## Assignment
Your reply should hold only the lines from the records below where "enabled" occurs.
Start of Records provided
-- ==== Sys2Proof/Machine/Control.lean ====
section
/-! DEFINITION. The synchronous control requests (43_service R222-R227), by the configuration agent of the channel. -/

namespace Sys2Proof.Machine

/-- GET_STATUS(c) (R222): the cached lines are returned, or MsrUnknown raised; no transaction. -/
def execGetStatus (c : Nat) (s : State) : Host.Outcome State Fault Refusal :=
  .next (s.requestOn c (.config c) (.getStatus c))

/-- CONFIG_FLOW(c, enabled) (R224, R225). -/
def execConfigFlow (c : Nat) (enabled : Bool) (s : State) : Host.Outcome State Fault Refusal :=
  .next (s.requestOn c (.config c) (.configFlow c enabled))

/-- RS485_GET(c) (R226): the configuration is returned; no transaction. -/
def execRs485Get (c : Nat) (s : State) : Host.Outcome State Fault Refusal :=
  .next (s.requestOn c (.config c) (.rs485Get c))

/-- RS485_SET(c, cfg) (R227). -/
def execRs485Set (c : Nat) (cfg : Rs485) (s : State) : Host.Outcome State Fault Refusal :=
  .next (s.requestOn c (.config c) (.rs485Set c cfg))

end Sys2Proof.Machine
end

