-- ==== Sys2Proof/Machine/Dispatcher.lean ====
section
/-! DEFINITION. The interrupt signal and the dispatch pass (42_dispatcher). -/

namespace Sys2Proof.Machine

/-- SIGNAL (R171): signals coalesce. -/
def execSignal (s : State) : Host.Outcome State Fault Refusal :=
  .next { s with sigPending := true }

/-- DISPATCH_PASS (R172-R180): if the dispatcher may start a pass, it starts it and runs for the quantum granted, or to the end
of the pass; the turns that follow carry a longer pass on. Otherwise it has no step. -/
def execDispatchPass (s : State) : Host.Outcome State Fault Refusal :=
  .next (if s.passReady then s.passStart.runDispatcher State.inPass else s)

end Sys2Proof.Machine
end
End of Records provided
## Your solution
/-- CONFIG_FLOW(c, enabled) (R224, R225). -/
def execConfigFlow (c : Nat) (enabled : Bool) (s : State) : Host.Outcome State Fault Refusal :=
  .next (s.requestOn c (.config c) (.configFlow c enabled))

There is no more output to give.